BDO, naar de stichters Binder, Dijker en Otte, werd opgericht in 1963. Het is met 60.000 mensen actief in 151 landen. De wereldwijde omzet bedraagt 6,5 miljard euro. Omdat de nationale leden van het netwerk financieel niet zijn geïntegreerd, zijn er geen gegevens over het rendement.

Bij BDO België werken 550 personen en 71 vennoten, waarvan 31 full equity-partners die mee in de winst delen. De winst bedroeg 1,3 miljoen in 2014. Een eigen vermogen van 5,3 miljoen tegen 33,5 miljoen schulden zou bij de meeste revisoren bij een controle de wenkbrauwen omhoog doen gaan. “Het is typisch aan een partnerschap dat er regelmatig eigenaars-vennoten toe- en uittreden”, verklaart Wilmots. “We zijn dus verplicht onze winst voor een groot deel uit te keren aan de eigenaars van dat moment. De banken vragen ons wel dat we een deel reserveren voor investeringen en dat we de financiering ook via leningen door de vennoten verzekeren. Deze leningen vormen een ‘quasi eigen vermogen’, maar worden zoals het hoort als schuld in de jaarrekening gepresenteerd.”
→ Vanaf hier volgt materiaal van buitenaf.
/-! ### SAR -/

def F.SAR_CFG_TRIG : Fld := ⟨663, 31, 1, 0x0, .live, .I⟩
def F.SAR_CFG_EDGE : Fld := ⟨664, 30, 1, 0x0, .live, .I⟩
def F.SAR_CFG_LEN : Fld := ⟨665, 16, 6, 0x0, .live, .I⟩
def F.SAR_CFG_DLY : Fld := ⟨666, 0, 16, 0x0, .live, .I⟩
/-- SAR_CFG: R384. -/
def R.SAR_CFG : RegRow := ⟨215, 0x170000, 0x4, 1, .sclk, [F.SAR_CFG_TRIG, F.SAR_CFG_EDGE, F.SAR_CFG_LEN, F.SAR_CFG_DLY]⟩
def F.SAR_TMR_TPER : Fld := ⟨667, 0, 16, 0x0, .live, .I⟩
/-- SAR_TMR: R384. -/
def R.SAR_TMR : RegRow := ⟨216, 0x170004, 0x4, 1, .sclk, [F.SAR_TMR_TPER]⟩
def F.SAR_ST_READY : Fld := ⟨668, 31, 1, 0x0, .ro, .L⟩
def F.SAR_ST_BUSY : Fld := ⟨669, 30, 1, 0x0, .ro, .L⟩
def F.SAR_ST_ENTRY : Fld := ⟨670, 25, 5, 0x0, .ro, .L⟩
def F.SAR_ST_IDEPTH : Fld := ⟨671, 22, 3, 0x0, .ro, .L⟩
def F.SAR_ST_SUPX : Fld := ⟨672, 21, 1, 0x0, .ro, .L⟩
def F.SAR_ST_OVRL : Fld := ⟨673, 18, 1, 0x0, .w1c, .L⟩
def F.SAR_ST_INJRL : Fld := ⟨674, 17, 1, 0x0, .w1c, .L⟩
def F.SAR_ST_NRDYL : Fld := ⟨675, 16, 1, 0x0, .w1c, .L⟩
def F.SAR_ST_FLT : Fld := ⟨676, 0, 16, 0x0, .ro, .L⟩
/-- SAR_ST: R384. -/
def R.SAR_ST : RegRow := ⟨217, 0x170008, 0x4, 1, .sclk, [F.SAR_ST_READY, F.SAR_ST_BUSY, F.SAR_ST_ENTRY, F.SAR_ST_IDEPTH, F.SAR_ST_SUPX, F.SAR_ST_OVRL, F.SAR_ST_INJRL, F.SAR_ST_NRDYL, F.SAR_ST_FLT]⟩
def F.SAR_INJ_GO : Fld := ⟨677, 31, 1, 0x0, .wo, .L⟩
def F.SAR_INJ_SMP : Fld := ⟨678, 8, 6, 0x0, .rw, .L⟩
def F.SAR_INJ_INPUT : Fld := ⟨679, 0, 4, 0x0, .rw, .L⟩
/-- SAR_INJ: R384. -/
def R.SAR_INJ : RegRow := ⟨218, 0x17000C, 0x4, 1, .sclk, [F.SAR_INJ_GO, F.SAR_INJ_SMP, F.SAR_INJ_INPUT]⟩
def F.SAR_SEQ_SMP : Fld := ⟨680, 8, 6, 0x0, .live, .I⟩
def F.SAR_SEQ_INPUT : Fld := ⟨681, 0, 4, 0x0, .live, .I⟩
/-- SAR_SEQ: R384. -/
def R.SAR_SEQ : RegRow := ⟨219, 0x170100, 0x4, 32, .sclk, [F.SAR_SEQ_SMP, F.SAR_SEQ_INPUT]⟩
def F.SAR_RES_FAULT : Fld := ⟨682, 31, 1, 0x0, .ro, .L⟩
def F.SAR_RES_CNT : Fld := ⟨683, 16, 14, 0x0, .ro, .L⟩
def F.SAR_RES_CODE : Fld := ⟨684, 0, 12, 0x0, .ro, .L⟩
/-- SAR_RES: R384. -/
def R.SAR_RES : RegRow := ⟨220, 0x170200, 0x4, 16, .sclk, [F.SAR_RES_FAULT, F.SAR_RES_CNT, F.SAR_RES_CODE]⟩
def F.SAR_WIN_HI : Fld := ⟨685, 16, 12, 0xFFF, .live, .I⟩
def F.SAR_WIN_LO : Fld := ⟨686, 0, 12, 0x0, .live, .I⟩
/-- SAR_WIN: R384. -/
def R.SAR_WIN : RegRow := ⟨221, 0x170300, 0x4, 8, .sclk, [F.SAR_WIN_HI, F.SAR_WIN_LO]⟩
def F.SAR_SHC_EN : Fld := ⟨687, 31, 1, 0x0, .live, .I⟩
def F.SAR_SHC_AUX : Fld := ⟨688, 28, 3, 0x0, .live, .I⟩
def F.SAR_SHC_STREAM : Fld := ⟨689, 20, 8, 0x0, .live, .I⟩
def F.SAR_SHC_ALPHA : Fld := ⟨690, 8, 12, 0x0, .live, .I⟩
/-- SAR_SHC: R384. -/
def R.SAR_SHC : RegRow := ⟨222, 0x170400, 0x10, 8, .sclk, [F.SAR_SHC_EN, F.SAR_SHC_AUX, F.SAR_SHC_STREAM, F.SAR_SHC_ALPHA]⟩
def F.SAR_SHT_TGAIN : Fld := ⟨691, 16, 16, 0x0, .live, .I⟩
def F.SAR_SHT_TOFS : Fld := ⟨692, 0, 16, 0x0, .live, .I⟩
/-- SAR_SHT: R384. -/
def R.SAR_SHT : RegRow := ⟨223, 0x170404, 0x10, 8, .sclk, [F.SAR_SHT_TGAIN, F.SAR_SHT_TOFS]⟩
def F.SAR_SHR_T0 : Fld := ⟨693, 16, 16, 0x0, .live, .I⟩
def F.SAR_SHR_FPPM : Fld := ⟨694, 0, 16, 0x0, .ro, .L⟩
/-- SAR_SHR: R384. -/
def R.SAR_SHR : RegRow := ⟨224, 0x170408, 0x10, 8, .sclk, [F.SAR_SHR_T0, F.SAR_SHR_FPPM]⟩

/-! ### DSP -/

def F.DSP_CFG_EN : Fld := ⟨695, 31, 1, 0x0, .live, .I⟩
def F.DSP_CFG_MODE : Fld := ⟨696, 30, 1, 0x0, .live, .I⟩
def F.DSP_CFG_INV : Fld := ⟨697, 28, 2, 0x0, .live, .I⟩
def F.DSP_CFG_DCLKSEL : Fld := ⟨698, 25, 3, 0x0, .live, .I⟩
def F.DSP_CFG_SRC : Fld := ⟨699, 24, 1, 0x0, .live, .I⟩
def F.DSP_CFG_NSEG : Fld := ⟨700, 17, 7, 0x0, .live, .I⟩
def F.DSP_CFG_FDIV : Fld := ⟨701, 0, 16, 0x0, .live, .I⟩
/-- DSP_CFG: R397. -/
def R.DSP_CFG : RegRow := ⟨225, 0x180000, 0x4, 1, .sclk, [F.DSP_CFG_EN, F.DSP_CFG_MODE, F.DSP_CFG_INV, F.DSP_CFG_DCLKSEL, F.DSP_CFG_SRC, F.DSP_CFG_NSEG, F.DSP_CFG_FDIV]⟩
def F.DSP_LCD_V25 : Fld := ⟨702, 20, 12, 0x0, .live, .I⟩
def F.DSP_LCD_TCV : Fld := ⟨703, 12, 8, 0x0, .live, .I⟩
def F.DSP_LCD_UPMIN : Fld := ⟨704, 8, 4, 0x1, .live, .I⟩
/-- DSP_LCD: R397. -/
def R.DSP_LCD : RegRow := ⟨226, 0x180004, 0x4, 1, .sclk, [F.DSP_LCD_V25, F.DSP_LCD_TCV, F.DSP_LCD_UPMIN]⟩
def F.DSP_ST_STATE : Fld := ⟨705, 29, 3, 0x0, .ro, .L⟩
def F.DSP_ST_PUMPOK : Fld := ⟨706, 28, 1, 0x0, .ro, .L⟩
def F.DSP_ST_QUEUED : Fld := ⟨707, 27, 1, 0x0, .ro, .L⟩
def F.DSP_ST_BAND : Fld := ⟨708, 24, 3, 0x0, .ro, .L⟩
def F.DSP_ST_PAGE : Fld := ⟨709, 16, 8, 0x0, .ro, .L⟩
def F.DSP_ST_VLCD : Fld := ⟨710, 0, 12, 0x0, .ro, .L⟩
/-- DSP_ST: R397. -/
def R.DSP_ST : RegRow := ⟨227, 0x180008, 0x4, 1, .sclk, [F.DSP_ST_STATE, F.DSP_ST_PUMPOK, F.DSP_ST_QUEUED, F.DSP_ST_BAND, F.DSP_ST_PAGE, F.DSP_ST_VLCD]⟩
def F.DSP_CTL_SHOW : Fld := ⟨711, 31, 1, 0x0, .live, .L⟩
def F.DSP_CTL_NEXT : Fld := ⟨712, 30, 1, 0x0, .live, .L⟩
/-- DSP_CTL: R397. -/
def R.DSP_CTL : RegRow := ⟨228, 0x18000C, 0x4, 1, .sclk, [F.DSP_CTL_SHOW, F.DSP_CTL_NEXT]⟩
def F.DSP_ETIME_TPRE : Fld := ⟨713, 8, 8, 0x0, .live, .I⟩
def F.DSP_ETIME_TDRV : Fld := ⟨714, 0, 8, 0x0, .live, .I⟩
/-- DSP_ETIME: R397. -/
def R.DSP_ETIME : RegRow := ⟨229, 0x180010, 0x4, 8, .sclk, [F.DSP_ETIME_TPRE, F.DSP_ETIME_TDRV]⟩
def F.DSP_PAGE_EN : Fld := ⟨715, 31, 1, 0x0, .live, .I⟩
def F.DSP_PAGE_KIND : Fld := ⟨716, 30, 1, 0x0, .live, .I⟩
def F.DSP_PAGE_SRC : Fld := ⟨717, 18, 12, 0x0, .live, .I⟩
def F.DSP_PAGE_DIGITS : Fld := ⟨718, 14, 4, 0x0, .live, .I⟩
def F.DSP_PAGE_SHIFT : Fld := ⟨719, 10, 4, 0x0, .live, .I⟩
def F.DSP_PAGE_DPPOS : Fld := ⟨720, 6, 4, 0x0, .live, .I⟩
def F.DSP_PAGE_DWELL : Fld := ⟨721, 0, 6, 0x0, .live, .I⟩
/-- DSP_PAGE: R397. -/
def R.DSP_PAGE : RegRow := ⟨230, 0x180100, 0x10, 16, .sclk, [F.DSP_PAGE_EN, F.DSP_PAGE_KIND, F.DSP_PAGE_SRC, F.DSP_PAGE_DIGITS, F.DSP_PAGE_SHIFT, F.DSP_PAGE_DPPOS, F.DSP_PAGE_DWELL]⟩
def F.DSP_SYM_SYM : Fld := ⟨722, 0, 32, 0x0, .live, .I⟩
/-- DSP_SYM: R397. -/
def R.DSP_SYM : RegRow := ⟨231, 0x180104, 0x10, 16, .sclk, [F.DSP_SYM_SYM]⟩
def F.DSP_IMG_IMG : Fld := ⟨723, 0, 32, 0x0, .live, .L⟩
/-- DSP_IMG: R397. -/
def R.DSP_IMG : RegRow := ⟨232, 0x180400, 0x4, 6, .sclk, [F.DSP_IMG_IMG]⟩
def F.DSP_SHD_SHD : Fld := ⟨724, 0, 32, 0x0, .ro, .V⟩
/-- DSP_SHD: R397. -/
def R.DSP_SHD : RegRow := ⟨233, 0x180420, 0x4, 6, .sclk, [F.DSP_SHD_SHD]⟩

/-! ### PWR -/

def F.PWR_ST_MSTATE : Fld := ⟨725, 30, 2, 0x0, .ro, .L⟩
def F.PWR_ST_CAUSE : Fld := ⟨726, 27, 3, 0x0, .ro, .L⟩
def F.PWR_ST_PFAIL : Fld := ⟨727, 26, 1, 0x0, .ro, .L⟩
def F.PWR_ST_STRAP3 : Fld := ⟨728, 19, 1, 0x0, .ro, .L⟩
def F.PWR_ST_NVMSLOW : Fld := ⟨729, 18, 1, 0x0, .ro, .L⟩
def F.PWR_ST_XBYP : Fld := ⟨730, 17, 1, 0x0, .ro, .L⟩
def F.PWR_ST_PAIRSIDE : Fld := ⟨731, 16, 1, 0x0, .ro, .L⟩
def F.PWR_ST_PFL : Fld := ⟨732, 3, 1, 0x0, .w1c, .L⟩
def F.PWR_ST_RECL : Fld := ⟨733, 2, 1, 0x0, .w1c, .L⟩
def F.PWR_ST_STBYL : Fld := ⟨734, 1, 1, 0x0, .w1c, .L⟩
/-- PWR_ST: R427. -/
def R.PWR_ST : RegRow := ⟨234, 0x190000, 0x4, 1, .sclk, [F.PWR_ST_MSTATE, F.PWR_ST_CAUSE, F.PWR_ST_PFAIL, F.PWR_ST_STRAP3, F.PWR_ST_NVMSLOW, F.PWR_ST_XBYP, F.PWR_ST_PAIRSIDE, F.PWR_ST_PFL, F.PWR_ST_RECL, F.PWR_ST_STBYL]⟩
def F.PWR_CFG_AUTORUN : Fld := ⟨735, 31, 1, 0x1, .live, .I⟩
def F.PWR_CFG_RECWAIT : Fld := ⟨736, 16, 8, 0xA, .live, .I⟩
/-- PWR_CFG: R427. -/
def R.PWR_CFG : RegRow := ⟨235, 0x190004, 0x4, 1, .sclk, [F.PWR_CFG_AUTORUN, F.PWR_CFG_RECWAIT]⟩
def F.PWR_CTL_RST : Fld := ⟨737, 31, 1, 0x0, .live, .L⟩
def F.PWR_CTL_STBY : Fld := ⟨738, 30, 1, 0x0, .live, .L⟩
def F.PWR_CTL_RUN : Fld := ⟨739, 29, 1, 0x0, .live, .L⟩
def F.PWR_CTL_REJ : Fld := ⟨740, 28, 1, 0x0, .ro, .L⟩
/-- PWR_CTL: R427. -/
def R.PWR_CTL : RegRow := ⟨236, 0x190008, 0x4, 1, .sclk, [F.PWR_CTL_RST, F.PWR_CTL_STBY, F.PWR_CTL_RUN, F.PWR_CTL_REJ]⟩
def F.PWR_PF_TCKPT : Fld := ⟨741, 16, 16, 0x0, .ro, .V⟩
def F.PWR_PF_NREC : Fld := ⟨742, 0, 16, 0x0, .ro, .V⟩
/-- PWR_PF: R427. -/
def R.PWR_PF : RegRow := ⟨237, 0x19000C, 0x4, 1, .sclk, [F.PWR_PF_TCKPT, F.PWR_PF_NREC]⟩
def F.PWR_CNT_PUPS : Fld := ⟨743, 16, 16, 0x0, .ro, .V⟩
def F.PWR_CNT_PFAILS : Fld := ⟨744, 0, 16, 0x0, .ro, .V⟩
/-- PWR_CNT: R427. -/
def R.PWR_CNT : RegRow := ⟨238, 0x190010, 0x4, 1, .sclk, [F.PWR_CNT_PUPS, F.PWR_CNT_PFAILS]⟩

/-- The registers of block IDENT (R27, R412). -/
def regsIDENT : List RegRow :=
  [R.IDENT_PART, R.IDENT_STEP, R.IDENT_CAP, R.IDENT_UNITS, R.IDENT_UID_LO, R.IDENT_UID_HI]

/-- The registers of block INP (R27, R412). -/
def regsINP : List RegRow :=
  [R.INP_CFG, R.INP_ST, R.INP_OVCNT, R.INP_PEAK, R.INP_BSG, R.INP_OPENMAP, R.INP_OVRMAP]

/-- The registers of block RMT (R27, R412). -/
def regsRMT : List RegRow :=
  [R.RMT_CFG, R.RMT_FORCE, R.RMT_BCTL, R.RMT_BST, R.RMT_BCNT, R.RMT_MST, R.RMT_MDRIFT, R.RMT_MLIN, R.RMT_SST]

/-- The registers of block FLT (R27, R412). -/
def regsFLT : List RegRow :=
  [R.FLT_ENG, R.FLT_ROMID, R.FLT_CFG, R.FLT_THR, R.FLT_ST, R.FLT_OVCMAP]

/-- The registers of block MTR (R27, R412). -/
def regsMTR : List RegRow :=
  [R.MTR_CFG, R.MTR_INOM, R.MTR_CHA, R.MTR_CHB, R.MTR_CHC, R.MTR_IDCLIM, R.MTR_ST, R.MTR_SCALE, R.MTR_VS, R.MTR_REG, R.MTR_RES, R.MTR_HOLD, R.MTR_CKST]

/-- The registers of block ACC (R27, R412). -/
def regsACC : List RegRow :=
  [R.ACC_LO, R.ACC_HI, R.ACC_QUAL]

/-- The registers of block PLS (R27, R412). -/
def regsPLS : List RegRow :=
  [R.PLS_CFG, R.PLS_CONST, R.PLS_ST, R.PLS_CNT, R.PLS_RES]

/-- The registers of block GRD (R27, R412). -/
def regsGRD : List RegRow :=
  [R.GRD_CFG, R.GRD_UNOM, R.GRD_LIM, R.GRD_ST, R.GRD_FREQ, R.GRD_F10S, R.GRD_TB_LO, R.GRD_TB_HI, R.GRD_CHAN, R.GRD_IDMD]

/-- The registers of block HRM (R27, R412). -/
def regsHRM : List RegRow :=
  [R.HRM_ENG, R.HRM_CNT, R.HRM_HOLD, R.HRM_CYC, R.HRM_DC, R.HRM_PHM, R.HRM_PHA, R.HRM_W]

/-- The registers of block DST (R27, R412). -/
def regsDST : List RegRow :=
  [R.DST_GCFG, R.DST_GTHR, R.DST_GRVC, R.DST_GFRQ, R.DST_GROC, R.DST_ROCOF, R.DST_GST, R.DST_LREC, R.DST_LSTART_LO, R.DST_LSTART_HI, R.DST_LDUR, R.DST_LVAL, R.DST_CST, R.DST_HBSUM, R.DST_HBLIM, R.DST_ARC, R.DST_ARCST, R.DST_LBH, R.DST_LB, R.DST_HBSEL, R.DST_HBHDR, R.DST_HBPAGE]

/-- The registers of block CAL (R27, R412). -/
def regsCAL : List RegRow :=
  [R.CAL_CTL, R.CAL_SESS, R.CAL_UREF, R.CAL_IREF, R.CAL_PHI, R.CAL_REFV, R.CAL_SEL, R.CAL_ST, R.CAL_TEMP, R.CAL_TCFG, R.CAL_RES, R.CAL_SETINFO, R.CAL_CTAP]

/-- The registers of block TWN (R27, R412). -/
def regsTWN : List RegRow :=
  [R.TWN_CFG, R.TWN_CMP, R.TWN_BSN, R.TWN_CTL, R.TWN_ST, R.TWN_CNT, R.TWN_PEER_LO, R.TWN_PEER_HI, R.TWN_PHASE, R.TWN_LASTV, R.TWN_DISPMAP, R.TWN_ADOPTMAP, R.TWN_CHST]

/-- The registers of block FLTS (R27, R412). -/
def regsFLTS : List RegRow :=
  [R.FLTS_ST, R.FLTS_INJ, R.FLTS_LAST, R.FLTS_LTIME_LO, R.FLTS_LTIME_HI, R.FLTS_WIN, R.FLTS_SPARES, R.FLTS_SCRUB, R.FLTS_CNT]

/-- The registers of block CVN (R27, R412). -/
def regsCVN : List RegRow :=
  [R.CVN_CFG, R.CVN_EXP_LO, R.CVN_EXP_HI, R.CVN_SCFG, R.CVN_ST, R.CVN_PRES_LO, R.CVN_PRES_HI, R.CVN_SYNC, R.CVN_STIME_LO, R.CVN_STIME_HI, R.CVN_SITE, R.CVN_ADJ_LO, R.CVN_ADJ_HI, R.CVN_ADJCTL, R.CVN_PST, R.CVN_PDLY, R.CVN_PCNT, R.CVN_MSEL, R.CVN_MHDR, R.CVN_MACC]

/-- The registers of block WAY (R27, R412). -/
def regsWAY : List RegRow :=
  [R.WAY_CFG, R.WAY_NET, R.WAY_PHY, R.WAY_ST, R.WAY_CNT, R.WAY_CNT2, R.WAY_NSEL, R.WAY_NID_LO, R.WAY_NID_HI, R.WAY_NINFO, R.WAY_NLINK, R.WAY_TXCTL, R.WAY_RXST, R.WAY_NOTCH, R.WAY_TXBUF, R.WAY_RXBUF]

/-- The registers of block ITN (R27, R412). -/
def regsITN : List RegRow :=
  [R.ITN_ST, R.ITN_CFG, R.ITN_FLASH, R.ITN_PKCTL, R.ITN_PKLEN, R.ITN_RST, R.ITN_RGEN, R.ITN_RPEND, R.ITN_RQUE, R.ITN_RDIG, R.ITN_PKWIN]

/-- The registers of block SBX (R27, R412). -/
def regsSBX : List RegRow :=
  [R.SBX_ST, R.SBX_SCNT, R.SBX_PCNT, R.SBX_MCTL, R.SBX_PRIV, R.SBX_PCTL, R.SBX_OPCTL, R.SBX_SLOT, R.SBX_NONCE, R.SBX_AUTH, R.SBX_PCH, R.SBX_PRESP, R.SBX_KWIN, R.SBX_MWIN]

/-- The registers of block PRT (R27, R412). -/
def regsPRT : List RegRow :=
  [R.PRT_TIME, R.PRT_DATE, R.PRT_SUB, R.PRT_HTIME, R.PRT_HDATE, R.PRT_COMMIT, R.PRT_ALMT, R.PRT_ALMD, R.PRT_ST, R.PRT_XTAL, R.PRT_PWR, R.PRT_TCFG, R.PRT_PINS, R.PRT_SLTCLR, R.PRT_SRC, R.PRT_SLT_TIME, R.PRT_SLT_DATE, R.PRT_SLT_INFO]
BDO was ooit een zuivere bedrijfsrevisor, maar dat pad werd verlaten. De auditafdeling blijft met 22,7 miljoen omzet wel de grootste, gevolgd door de accountancy- en rapporteringspoot (21,9 miljoen). De fiscale, juridische (12,4 miljoen) en gespecialiseerde adviseurs (10,2 miljoen) verdelen de rest.

Meer dan audit

BDO haalt een behoorlijke bedrijfskasstroom van 7 procent. Maar het rendement van de audit staat onder druk. Twee jaar geleden stuurde het Instituut voor Bedrijfsrevisoren een brief naar leden die erg lage prijzen factureerden. “Geld verdienen als bedrijfsrevisor is moeilijk”, erkent Wilmots. “Audit heeft het nadeel dat bedrijven moeten publiceren hoeveel ze besteden aan de bedrijfsrevisor. Het is alsof een aannemer bij een openbare aanbesteding de prijs van zijn bestek op straat gooit. Concurrenten scannen de jaarverslagen van bedrijven en duiken onder onze prijzen als het driejaarlijkse contract erop zit en er gewisseld mag worden van bedrijfsrevisor. Sommige klanten gaan erop in, omdat ze audit beschouwen als standaardwerk dat best zo weinig mogelijk kost.”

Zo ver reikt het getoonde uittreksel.